IBM  has now recorded 16 straight quarters of revenue decline.  When I first starting working, everyone knew the phrase “No one ever got fired for recommending IBM”.  The computer industry was actually known as IBM and the Bunch (Burroughs, Univac, NCR, CDC and Honeywell).  IBM was a behemoth.  Other companies just hoped to pick up the scraps IBM left behind.  A career at IBM was a sure sign of success.  Now, IBM is an afterthought in most technology discussions.

WalMart grew to dominate retailing in the last half century.  Numerous businesses – small and large- were trampled under WalMart’s huge feet.  Now Walmart is fighting off rivals as diverse as Dollar General and Amazon.  Its revenue growth the last six years is less than a third of its growth the six years prior.

Each giant is fighting to hold onto legacy.  Who would have thought it possible?

It is fascinating to reflect on the decline of giants – the almost impregnable, all-powerful.  Who could predict it?  How could it possibly happen?  It is a cautionary tale for all of us.  We see some organization, or some person, that seemingly has it all.
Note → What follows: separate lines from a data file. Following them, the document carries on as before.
-- ==== Sys2Proof/Machine/Flags.lean ====
section
/-! DEFINITION. The flags and counts that registers show of the engines' records: those formed when they are
    read (R8), and those formed at the freeze for the state image (R37).  And what a register reads as at its
    own address, in the state image window and at the maquette alias (R38 to R42, R442, R443). -/

namespace Sys2Proof.Machine

/-! ### Formed when they are read -/

/-- The word whose bit `j` is `p j`. -/
def bits32 (p : Nat → Bool) : Nat := (List.range 32).foldl (fun w j => if p j then w + 2 ^ j else w) 0

/-- The recovery register of a unit: its four fields (R353); a second that has begun counts as left. -/
def Block.recovShow (k : Nat) (rec lock quiet left : Field) (b : Block) : Block :=
  let r := b.recov k
  let q := r.fenced && !r.lockout && !r.manual && decide (b.tb.up < r.quietEnd)
  (((b.wr rec (min 15 (recentHist b.upS r.hist).length)).flag lock r.lockout).flag quiet q).wr left
    (if q then cdiv (r.quietEnd - b.tb.up) 1000000000000 else 0)

/-- EVT_LATCHk, EVT_RCV and EVT_STAT (R356). -/
def Block.refreshEvt (a : Nat) (b : Block) : Block :=
  if a = 0x700000 then
    (b.flag Reg.EVT_STAT_LATCHED ((List.range 256).any fun k => b.on (Reg.EVT_SRCk_LATCHED k))).wr
      Reg.EVT_STAT_STAGED (satNat 16 b.evt.staged.length)
  else if 0x700080 ≤ a ∧ a < 0x7000A0 then
    let k := (a - 0x700080) / 4
    b.wr (Reg.EVT_LATCHk_LATCHED k) (bits32 fun j => b.on (Reg.EVT_SRCk_LATCHED (32 * k + j)))
  else if 0x702000 ≤ a ∧ a < 0x702300 then
    let i := (a - 0x702000) / 4
    b.recovShow i (Reg.EVT_RCV_SLOTs_RECOVER i) (Reg.EVT_RCV_SLOTs_LOCKOUT i) (Reg.EVT_RCV_SLOTs_QUIET i)
      (Reg.EVT_RCV_SLOTs_QUIET_LEFT i)
  else if 0x702400 ≤ a ∧ a < 0x702460 then
    let i := (a - 0x702400) / 4
    b.recovShow (256 + i) (Reg.EVT_RCV_LEGl_RECOVER i) (Reg.EVT_RCV_LEGl_LOCKOUT i) (Reg.EVT_RCV_LEGl_QUIET i)
      (Reg.EVT_RCV_LEGl_QUIET_LEFT i)
  else if 0x702480 ≤ a ∧ a < 0x7024A0 then
    let i := (a - 0x702480) / 4
    b.recovShow (512 + i) (Reg.EVT_RCV_PORTp_RECOVER i) (Reg.EVT_RCV_PORTp_LOCKOUT i) (Reg.EVT_RCV_PORTp_QUIET i)
      (Reg.EVT_RCV_PORTp_QUIET_LEFT i)
  else if 0x702500 ≤ a ∧ a < 0x702900 then
    let i := (a - 0x702500) / 4
    b.recovShow (1024 + i) (Reg.EVT_RCV_CTXc_RECOVER i) (Reg.EVT_RCV_CTXc_LOCKOUT i) (Reg.EVT_RCV_CTXc_QUIET i)
      (Reg.EVT_RCV_CTXc_QUIET_LEFT i)
  else b

/-- The age of a domain's last Sync in ms (R336). -/
def Block.refreshAge (x : Nat) (b : Block) : Block :=
  match (b.dom x).syncAt with
  | none => b.wr (Reg.TIME_DOM_AGE_AGE_MS x) 0xFFFF
  | some t => b.wr (Reg.TIME_DOM_AGE_AGE_MS x) (satNat 16 ((b.tb.up - t) / msPs))

/-- The invalid headers that lane `l` has counted since no command told of any, short of a loss of lock, are a free value (R185,
    R206, log entry 40). -/
def Block.refreshHeaders (l : Nat) (b : Block) : Block :=
  if blocksIn (b.rd (Reg.LINK_STAT_STATE l)) && !b.on (Reg.LINK_STAT_LOS l) then
    (b.count (Reg.LINK_HDR_CNT_COUNT l) b.free).drawn
  else b

/-- Bring up to date what the register at address `a` shows of the engines' records.  The loop control value
    of the CORE PLL is analogue: a free value while it is not frozen in holdover (R331, log entry 3). -/
def Block.refresh (a : Nat) (b : Block) : Block :=
  if a = 0x218 then
    (b.wr Reg.SYS_CMD_STAT_QUEUED b.jv.queue.length).flag Reg.SYS_CMD_STAT_PLINTH b.boot.plinth
  else if a = 0x20008 then
    if b.clk.holdover.contains 1 then b else (b.wr Reg.CLK_CORE_CV_CV b.free).drawn
  else if a = 0x30000 then b.latchNow
  else if a = 0x300A0 then b.refreshAge 0
  else if a = 0x300E0 then b.refreshAge 1
  else if a = 0x710000 then b.flag Reg.SAFE_STAT_DEMAND b.demandPresent
  else if a = 0x710004 then
    match b.safe.resetAt with
    | some t => b.flag Reg.SAFE_IN_RESET (t == b.tb.up || Config.safeResetLevel b.tb.up)
    | none => b
  else if a = 0x71000C then
    match b.safe.ramp with
    | some t => b.wr Reg.SAFE_RAMP_T_T_MS (satNat 16 ((b.tb.up - t) / msPs))
    | none => b
  else if 0x700000 ≤ a ∧ a < 0x710000 then b.refreshEvt a
  else if 0x100088 ≤ a ∧ a < 0x130000 ∧ (a - 0x100088) % 0x400 = 0 then b.refreshHeaders ((a - 0x100088) / 0x400)
  else b

/-! ### Formed at the freeze (R37) -/

/-- The lane, context and leg masks, and the counts of each arm. -/
def Block.showMasks (b : Block) : Block :=
  let b := b.each 6 fun k b =>
    ((b.wr (Reg.LINK_ACTIVEk_ACTIVE k) (bits32 fun j => b.rd (Reg.LINK_STAT_STATE (32 * k + j)) == 4)).wr
      (Reg.LINK_REJECTk_REJECT k) (bits32 fun j => b.rd (Reg.LINK_STAT_STATE (32 * k + j)) == 6)).wr
      (Reg.LINK_BLOCKEDk_BLOCKED k) (bits32 fun j =>
        (b.lane (32 * k + j)).fresh && (b.rd (Reg.LINK_RPT_STAT_STATUS (32 * k + j))).testBit 2)
  let b := b.each 8 fun k b =>
    (b.wr (Reg.ARM_ACTIVEk_ACTIVE k) (bits32 fun j => b.on (Reg.ARM_CTX_STAT_ACTIVE (32 * k + j)))).wr (Reg.ARM_FENCEDk_FENCED k)
      (bits32 fun j => b.on (Reg.ARM_CTX_STAT_FENCED (32 * k + j)))
  let b := b.wr Reg.PWM_FENCED_LEGS (bits32 fun l => decide (l < 24) && b.on (Reg.PWM_LEG_STAT_FENCED l))
  b.each 3 fun k b =>
    let n := fun (p : Nat → Bool) => ((armSlots k).filter p).length
    (((b.wr (Reg.CELL_ARM_STAT_IN_SERVICE k) (n fun s => b.svc s == 5)).wr (Reg.CELL_ARM_STAT_ACTIVE k) (n b.isActive)).wr
      (Reg.CELL_ARM_STAT_SPARES k) (n b.isSpare)).wr (Reg.CELL_ARM_STAT_INSERTED k) (n b.inserted)

/-- Everything the image shows that is formed at the freeze. -/
def Block.showImage (b : Block) : Block :=
  let b := ((b.showMasks).ledgerShow).each 192 fun s b =>
    b.wr (Reg.CELL_SLOT_FAULT_RECOVER s) (min 15 (recentHist b.upS (b.recov s).hist).length)
  let b := b.wr64 Reg.SYS_STROKE_NUM_LO_NUM Reg.SYS_STROKE_NUM_HI_NUM b.strk.num
  let b := b.wr64 Reg.IMG_HDR_STROKE_LO_STROKE Reg.IMG_HDR_STROKE_HI_STROKE b.strk.num
  let b := b.wr64 Reg.IMG_HDR_TIME_LO_BOUNDARY Reg.IMG_HDR_TIME_HI_BOUNDARY b.strk.b
  let b := ((b.flag Reg.IMG_HDR_FLAGS_UNTIMED b.strk.untimed).flag Reg.IMG_HDR_FLAGS_CAST b.strk.castHere).flag
    Reg.IMG_HDR_FLAGS_CARRIER b.strk.carrier
  ((b.flag Reg.SYS_STROKE_STAT_UNTIMED b.strk.untimed).flag Reg.SYS_STROKE_STAT_CAST b.strk.castHere).flag
    Reg.SYS_STROKE_STAT_CARRIER b.strk.carrier

/-! ### Which bank a register is read from (R38, R442) -/

/-- Fields that R38 keeps out of the image: CR, RW and WO. -/
def Field.keepsOut (f : Field) : Bool :=
  match f.acc with
  | .cr => true
  | .rw => true
  | .wo => true
  | _ => false

/-- Is the register at address `a`, with fields `fs`, image-served? -/
def imageServed (a : Nat) (fs : List Field) : Bool :=
  (0x1FF0000 ≤ a && a < 0x1FF0014) || a == 0x110 || a == 0x114 || a == 0x118 ||
  ((((0x100000 ≤ a && a < 0x140000) || (0x200000 ≤ a && a < 0x260000) || (0x300000 ≤ a && a < 0x430000)
      || (0x500000 ≤ a && a < 0x510000) || (0x720000 ≤ a && a < 0x730000)))
    && !fs.any Field.keepsOut)

/-- Fields of image-served registers that are read live at their own address: W1C, RC, and those a chapter
    marks live. -/
def liveField (f : Field) : Bool :=
  (match f.acc with
   | .w1c => true
   | .rc => true
   | _ => false)
  || (f.addr == 0x400940 && f.lo == 0) || (f.addr == 0x400A08) || (f.addr == 0x410900 && decide (f.lo < 3))
  || (decide (0x500120 ≤ f.addr) && decide (f.addr < 0x500140))

/-- In P3 and P4 the THRM registers are read live (R394). -/
def Block.thermLive (b : Block) (a : Nat) : Bool :=
  (0x720000 ≤ a && a < 0x730000) && decide (3 ≤ b.rd Reg.SYS_PWR_STAT_STATE)

/-- What one field reads as at its own address: WO reads 0 (R8). -/
def Block.readField (b : Block) (served : Bool) (f : Field) : Nat :=
  match f.acc with
  | .wo => 0
  | _ => if served && !liveField f then Bank.fld b.frozen f else b.shown f

/-- The word that fields form, each read by `r`. -/
def wordOf (r : Field → Nat) (fs : List Field) : Nat := (fs.map fun f => r f * 2 ^ f.lo).sum

/-- Word `j` of bytes, bytes 4j to 4j + 3, the first the most significant (R421). -/
def wordAt (bs : Nat → Byte) (j : Nat) : Nat :=
  ((List.range 4).map fun i => (bs (4 * j + i)).toNat).foldl (fun a x => 256 * a + x) 0

/-- The bundle version of the running firmware's image (R91, R412, R419). -/
def Block.runningVersion (b : Block) : Nat := (SMap.look default b.boot.fw (b.rd Reg.RST_BOOT_RUNNING)).version

/-- The identity public key padded with 0 to 60 bytes (R421). -/
def identityBytes : List Byte := be 57 Config.identityKey.toNat ++ zeros 3

/-- One of the three parts of the certificate that hold neither the serial number nor the key. -/
def certPart (k : Fin 3) : List Byte := (List.range (Config.certPart k).val).map (Config.certByte k)

/-- The certificate, at most 2,048 bytes: its subject holds the serial number of IDENT, and it certifies the identity key
    (R91, R418). -/
def certBytes : List Byte :=
  certPart 0 ++ be 16 Config.serial.toNat ++ certPart 1 ++ be 57 Config.identityKey.toNat ++ certPart 2

/-- The length of the certificate (R421). -/
def certLen : Nat := certBytes.length

/-- The registers that hold the module's identity: the public key and the certificate, which nothing writes (R418,
    R421). -/
def identityWord (a : Nat) : Option Nat :=
  if 0x800240 ≤ a ∧ a < 0x80027C then some (wordAt (fun i => identityBytes.getD i 0) ((a - 0x800240) / 4))
  else if a = 0x800280 then some certLen
  else if 0x801000 ≤ a ∧ a < 0x801800 then
    some (wordAt (fun i => certBytes.getD i 0) ((a - 0x801000) / 4))
  else none

/-- The register at its own address. -/
def Block.ownWord (b : Block) (a : Nat) (fs : List Field) : Nat :=
  match identityWord a with
  | some w => w
  | none => wordOf (b.readField (imageServed a fs && !b.thermLive a)) fs

/-- The register in the image window, at the offset that is its address; none where no image-served register
    is there (R38, R41). -/
def Block.windowWord (b : Block) (off : Nat) : Option Nat :=
  let a := if 0xFF0000 ≤ off then off + 0x1000000 else off
  match fieldsAt a with
  | some fs => if imageServed a fs then some (wordOf (Bank.fld b.frozen) fs) else none
  | none => none

/-- The image word at an offset; 0 where it holds no image-served register (R73). -/
def Block.imageWord (b : Block) (off : Nat) : Nat := (b.windowWord off).getD 0

/-- Bytes of the image from an offset, `4 × n` of them (R73, R77). -/
def Block.imageBytes (b : Block) (off : Nat) : Nat → List Byte
  | 0 => []
  | n + 1 => be 4 (b.imageWord off) ++ b.imageBytes (off + 4) n

/-- A CR field. -/
def Field.isCr (f : Field) : Bool :=
  match f.acc with
  | .cr => true
  | _ => false

/-- The register at its maquette alias: its pending CR fields, 0 in the others; none without a CR field (R42,
    R443). -/
def Block.aliasWord (b : Block) (a : Nat) : Option Nat :=
  match fieldsAt a with
  | some fs => if fs.any Field.isCr then some (wordOf b.maq (fs.filter Field.isCr)) else none
  | none => none

end Sys2Proof.Machine
end

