-- ==== Sys2Proof/Machine/Dma.lean ====
section
/-! DEFINITION. Streams and their stroke channels (R75 to R79, R422 to R424), the host channels' capture rings
    (R427 to R430), and bus errors (R431 to R433). -/

namespace Sys2Proof.Machine

/-- Stream `k`, if it is open. -/
def Block.streamOf (b : Block) (k : Nat) : Option StreamSt := (b.dma.streams.find? fun e => e.1 == k).map (·.2)

/-- Keep a stream's record. -/
def Block.setStream (k : Nat) (x : StreamSt) (b : Block) : Block :=
  b.updDma fun d => { d with streams := SMap.insert k x (SMap.erase k d.streams) }

/-! ### Opening (R75, R76) -/

/-- The transceiver in a station cage, when it is one the module accepts (R449): `base10…` or `base1…` of the SFP+
    cages. -/
def Block.stationXcvr (b : Block) (p : Nat) : Option XcvrType :=
  (b.pow.cages.find? fun e => e.1 == p + 1).map (·.2)

/-- The line rate of a station port in Gb/s. -/
def Block.lineRate (b : Block) (p : Nat) : Nat :=
  match b.stationXcvr p with
  | some .base10Sr => 10
  | some .base10Lr => 10
  | some .base1Sx => 1
  | some .base1Lx => 1
  | _ => 0

/-- Bytes of data in a packet of a stream. -/
def descBytes (d : StreamDesc) : Nat := (d.ranges.map fun r => r.len.toNat).sum

/-- F: the bytes a packet occupies on the wire (R76). -/
def Block.wireBytes (b : Block) (d : StreamDesc) : Nat :=
  max 64 (54 + descBytes d + (if d.route.toNat.testBit 2 then 28 else 0) + 4 * b.rd Reg.SYS_JARVAS_VLAN_VLAN_EN) + 20

/-- The wire load on port `p` of the open streams and a new one exceeds 80 % of the line rate: the sum of
    F ÷ d over them, times 8 ÷ PERIOD, against the rate.  Each quotient is compared exactly over the product
    of the decimations. -/
def Block.overloads (b : Block) (p : Nat) (d : StreamDesc) : Bool :=
  let on := (d :: (b.dma.streams.map fun e => e.2.desc)).filter fun x => x.route.toNat.testBit p
  let prod := (on.map fun x => x.dec.toNat).foldl (· * ·) 1
  let load := (on.map fun x => b.wireBytes x * (prod / x.dec.toNat)).sum
  decide (8 * b.lineRate p * b.rd Reg.SYS_STROKE_NS_PERIOD * prod < 80 * load)

/-- Cause 0x03: the Route field. -/
def Block.badRoute (b : Block) (d : StreamDesc) : Bool :=
  let r := d.route.toNat
  decide (8 ≤ r) || r % 4 == 0 || (b.on Reg.SYS_JARVAS_CFG_PRP_EN && r % 4 != 3)
    || (r.testBit 2 && !b.on Reg.SYS_JARVAS_CFG_UDP_EN)
    || [0, 1].any fun p => r.testBit p && b.lineRate p == 0

/-- The refusal of a STREAM_OPEN, if there is one (R76).  A decimation of 0 gives no wire load: detail 4 is not judged for
    it, and it ends at its own detail 6 (log entry 144). -/
def Block.streamRefusal (b : Block) (d : StreamDesc) : Option Ans :=
  if 7 < d.id.toNat ∨ d.ranges.any (fun r => r.len.toNat = 0 ∨ r.off.toNat % 4 ≠ 0 ∨ r.len.toNat % 4 ≠ 0
      ∨ 0x1000000 < r.off.toNat + r.len.toNat) then some badAddress
  else if (b.streamOf d.id.toNat).isSome then some (denied 1)
  else if 1380 < descBytes d then some (denied 2)
  else if b.badRoute d then some (denied 3)
  else if d.dec.toNat ≠ 0 ∧ [0, 1].any (fun p => d.route.toNat.testBit p && b.overloads p d) then some (denied 4)
  else if 3 ≤ b.rd Reg.SYS_PWR_STAT_STATE then some (denied 5)
  else if d.dec.toNat = 0 then some (denied 6)
  else none

/-- STREAM_OPEN: its first packet carries the first bank whose boundary follows the reply (R78). -/
def Block.streamOpen (d : StreamDesc) (b : Block) : Block × Ans :=
  match b.streamRefusal d with
  | some a => (b, a)
  | none =>
    let k := d.id.toNat
    let first := b.strk.num + 1
    let b := b.setStream k { (default : StreamSt) with desc := d, first := first }
    let b := (b.wr (Reg.DMA_CH_CTRL_DEC k) d.dec.toNat).setBit Reg.SYS_STREAM_STAT_OPEN k true
    (b, ok (be 1 k ++ zeros 7 ++ be 8 first))

/-! ### Closing (R79, R424) -/

/-- A stream is closed: its channel is free. -/
def Block.dropStream (k : Nat) (b : Block) : Block :=
  let b := b.updDma fun d => { d with streams := SMap.erase k d.streams }
  let b := (b.wr (Reg.DMA_CH_CTRL_DEC k) 1).setBit Reg.SYS_STREAM_STAT_OPEN k false
  (b.flag (Reg.DMA_CH_STAT_BUSY k) false).flag (Reg.DMA_CH_STAT_STOPPED k) true

/-- The payload of a STREAM_CLOSE reply. -/
def closeReply (k sent : Nat) : List Byte := be 1 k ++ zeros 3 ++ be 4 sent

/-- STREAM_CLOSE at its turn. -/
def Block.streamClose (k : Nat) (b : Block) : Block × Ans :=
  if 7 < k then (b, badAddress)
  else match b.streamOf k with
  | none => (b, denied 1)
  | some x =>
    if x.busy then (b.setStream k { x with closing := true }, .wait (.streamClose k))
    else (b.dropStream k, ok (closeReply k x.sent))

/-- A packet that is no longer in progress lets a waiting STREAM_CLOSE end. -/
def Block.streamSettle (k : Nat) (b : Block) : Block :=
  match b.streamOf k with
  | some x =>
    if x.closing && !x.busy then (b.dropStream k).finishIf (.streamClose k) stOk 0 (closeReply k x.sent) else b
  | none => b

/-- Every stream is closed at once (R79): a STREAM_CLOSE that waits is left to the reset's own rules. -/
def Block.closeAll (b : Block) : Block := b.each 8 fun k b => if (b.streamOf k).isSome then b.dropStream k else b

/-! ### Stroke channels (R52, R77, R78, R423) -/

/-- The packet of stream `k` is not sent: its next one carries GAP (R78, R432, R433). -/
def Block.streamSkip (k : Nat) (b : Block) : Block :=
  match b.streamOf k with
  | none => b
  | some x =>
    let b := b.setStream k { x with gap := true, busy := false, packet := none, placed := false, toA := false, toB := false }
    (((b.chanBusy k false).setBit Reg.SYS_STREAM_STAT_GAP k true).count (Reg.DMA_CH_GAPS_COUNT k) 1).streamSettle k

/-- The streams whose channel still runs. -/
def Block.busyStreams (b : Block) : List Nat :=
  (List.range 8).filter fun k => match b.streamOf k with
    | some x => x.busy
    | none => false

/-- At the freeze: channels still running are cut short (R52); answers whether there were any. -/
def Block.cutStreams (b : Block) : Block :=
  let cut := b.busyStreams
  let b := b.flag Reg.SYS_STROKE_STAT_DMA_OVR (!cut.isEmpty)
  if cut.isEmpty then b
  else ((b.eachOf cut fun k b => b.streamSkip k).count Reg.SYS_OVERRUN_CNT_COUNT 1).raise { source := 0 }

/-- Is stream `x` due in stroke `n` (R78)? -/
def StreamSt.due (x : StreamSt) (n : Nat) : Bool :=
  decide (x.first ≤ n) && (n - x.first) % x.desc.dec.toNat == 0 && !x.closing

/-- The streams due in the stroke that froze have a packet in progress; while the engine is halted they skip it
    (R78, R432). -/
def Block.dueStreams (b : Block) : Block :=
  b.each 8 fun k b => match b.streamOf k with
    | none => b
    | some x =>
      if !x.due b.strk.num then b
      else if b.on Reg.DMA_STAT_HALTED then b.streamSkip k
      else (b.setStream k { x with busy := true, packet := none }).chanBusy k true

/-- The packet of a stream from the frozen bank (R77). -/
def Block.buildPacket (k : Nat) (x : StreamSt) (b : Block) : List Byte :=
  let data := x.desc.ranges.flatMap fun r => b.imageBytes r.off.toNat (r.len.toNat / 4)
  let f := Bank.fld b.frozen
  be 1 1 ++ be 1 0x31 ++ be 2 2 ++ be 4 x.seq ++ be 2 (20 + data.length) ++ zeros 6
    ++ be 1 k ++ be 1 (if x.gap then 1 else 0) ++ zeros 2
    ++ be 4 (f Reg.IMG_HDR_STROKE_HI_STROKE) ++ be 4 (f Reg.IMG_HDR_STROKE_LO_STROKE)
    ++ be 4 (f Reg.IMG_HDR_TIME_HI_BOUNDARY) ++ be 4 (f Reg.IMG_HDR_TIME_LO_BOUNDARY) ++ data

/-- The time in ps that a byte takes on a port. -/
def Block.bytePs (b : Block) (p : Nat) : Nat := 8000 / max 1 (b.lineRate p)

/-- The uptime at which the stream buffer of port `p` has drained. -/
def DmaSt.empty (d : DmaSt) (p : Nat) : Nat := if p = 0 then d.emptyA else d.emptyB

/-- The uptime from which port `p` has room for `n` bytes in its 32 KiB. -/
def Block.roomAt (b : Block) (p n : Nat) : Nat := b.dma.empty p - (32768 - n) * b.bytePs p

/-- Place a packet's copy in the buffer of port `p`. -/
def Block.placeCopy (p k : Nat) (x : StreamSt) (bs : List Byte) (b : Block) : Block :=
  let t := max b.tb.up (b.dma.empty p) + b.wireBytes x.desc * b.bytePs p
  let b := b.updDma fun d => if p = 0 then { d with emptyA := t } else { d with emptyB := t }
  b.emit (.stream (if p = 0 then .a else .b) k x.desc.mac
    (if x.desc.route.toNat.testBit 2 then some (x.desc.ip, x.desc.udpPort) else none)
    (if b.on Reg.SYS_JARVAS_VLAN_VLAN_EN then some (b.rd Reg.SYS_JARVAS_VLAN_VID) else none) bs)

/-- The copy for port `p` is placed, is not taken while the port's link is down, or waits for room (R423).  A copy not taken
    marks the stream's next packet, and not SYS_STREAM_STAT.GAP (log entry 145). -/
def Block.copyTo (p k : Nat) (b : Block) : Block :=
  match b.streamOf k with
  | none => b
  | some x =>
    match x.packet with
    | none => b
    | some bs =>
      if !(if p = 0 then x.toA else x.toB) then b
      else
        let taken := if p = 0 then { x with toA := false } else { x with toB := false }
        if !b.dma.link p then b.setStream k { taken with gap := true }
        else if b.roomAt p (b.wireBytes x.desc) ≤ b.tb.up then (b.setStream k { taken with placed := true }).placeCopy p k x bs
        else b

/-- Every copy of the packet is placed: the channel completes. -/
def Block.channelDone (k : Nat) (b : Block) : Block :=
  match b.streamOf k with
  | none => b
  | some x =>
    if x.packet.isNone || x.toA || x.toB then b
    else
      let n := if x.placed then 1 else 0
      let b := b.setStream k
        { x with busy := false, packet := none, placed := false, seq := (x.seq + n) % 2 ^ 32, sent := (x.sent + n) % 2 ^ 32 }
      ((b.chanBusy k false).wr (Reg.DMA_CH_CNT_COUNT k) (b.rd (Reg.DMA_CH_CNT_COUNT k) + n)).streamSettle k

/-- STROKE_CHANNEL_RUN: channel `k` runs once every lower channel has completed. -/
def Block.strokeChannelRun (k : Nat) (b : Block) : Block :=
  match b.streamOf k with
  | none => b
  | some x =>
    if !x.busy || x.packet.isSome || b.busyStreams.any (· < k) then b
    else
      let bs := b.buildPacket k x
      let r := x.desc.route.toNat
      let b := b.setStream k { x with packet := some bs, gap := false, placed := false, toA := r.testBit 0, toB := r.testBit 1 }
      ((b.copyTo 0 k).copyTo 1 k).channelDone k

/-- The stream whose copy waits for room on port `p`. -/
def Block.waitsFor (b : Block) (p : Nat) : Option Nat :=
  b.busyStreams.find? fun k => match b.streamOf k with
    | some x => x.packet.isSome && (if p = 0 then x.toA else x.toB)
    | none => false

/-- STREAM_BUFFER_DRAINED: room for the waiting copy. -/
def Block.streamDrained (p : Nat) (b : Block) : Block :=
  match b.waitsFor p with
  | none => b
  | some k =>
    match b.streamOf k with
    | none => b
    | some x => ((b.untilUp (b.roomAt p (b.wireBytes x.desc))).copyTo p k).channelDone k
We cannot foresee a decline.  So we assume a certain higher stature for the other, and put ourselves somewhere below them.  Maybe we work for a company that has always been successful.  Maybe we work for a boss who seems to be locked in to the company’s future.  We can’t be as good or powerful as them, so we just stay in our little space.  Maybe we envy a colleague or peer who seemingly has it all.

What is fascinating is this is a repeat of lessons learned the hard way by companies like GM, KMart, Sears and Circuit City to name a few.  But how hard is it to see the decline before it happens?  And to act on that knowledge early?  What does it take to see and act?

     Perhaps all we need is a little self-reflection.

There is a lesson for all of us here.  If you are certain you have the right skills for the future, you probably need to think about adding more skills.  If you know you are with a dynamic, growing company that is a market leader for a long time into the future, don’t think you will necessarily be part of that future.  We all need to keep reinventing ourselves.  It is sometimes exhausting to think that way.  But the alternative, falling with the giants, is way more exhausting.

The other lesson is this.  We build our own “giants” in our minds that are “never to be overcome”.  Just because we believe some obstacle is way too large for us to surmount, is it really?  That next step in finding out what we truly want in life, is it honestly so far above us that we cannot go looking for it?  A weakness, a “character defect”, being frozen by circumstances to inaction – how big, honestly, are they?  Maybe your giant is people you cannot please, failures you cannot forget or a future you cannot face.

Maybe today is the day to think about your inner Intel, your WalMart, your IBM.  Is there something you “can’t imagine overcoming or competing with”?  Look at them in the light of what they truly are.  David saw Goliath in a totally different way from everyone else.   It gave him the courage to approach the problem in a different way.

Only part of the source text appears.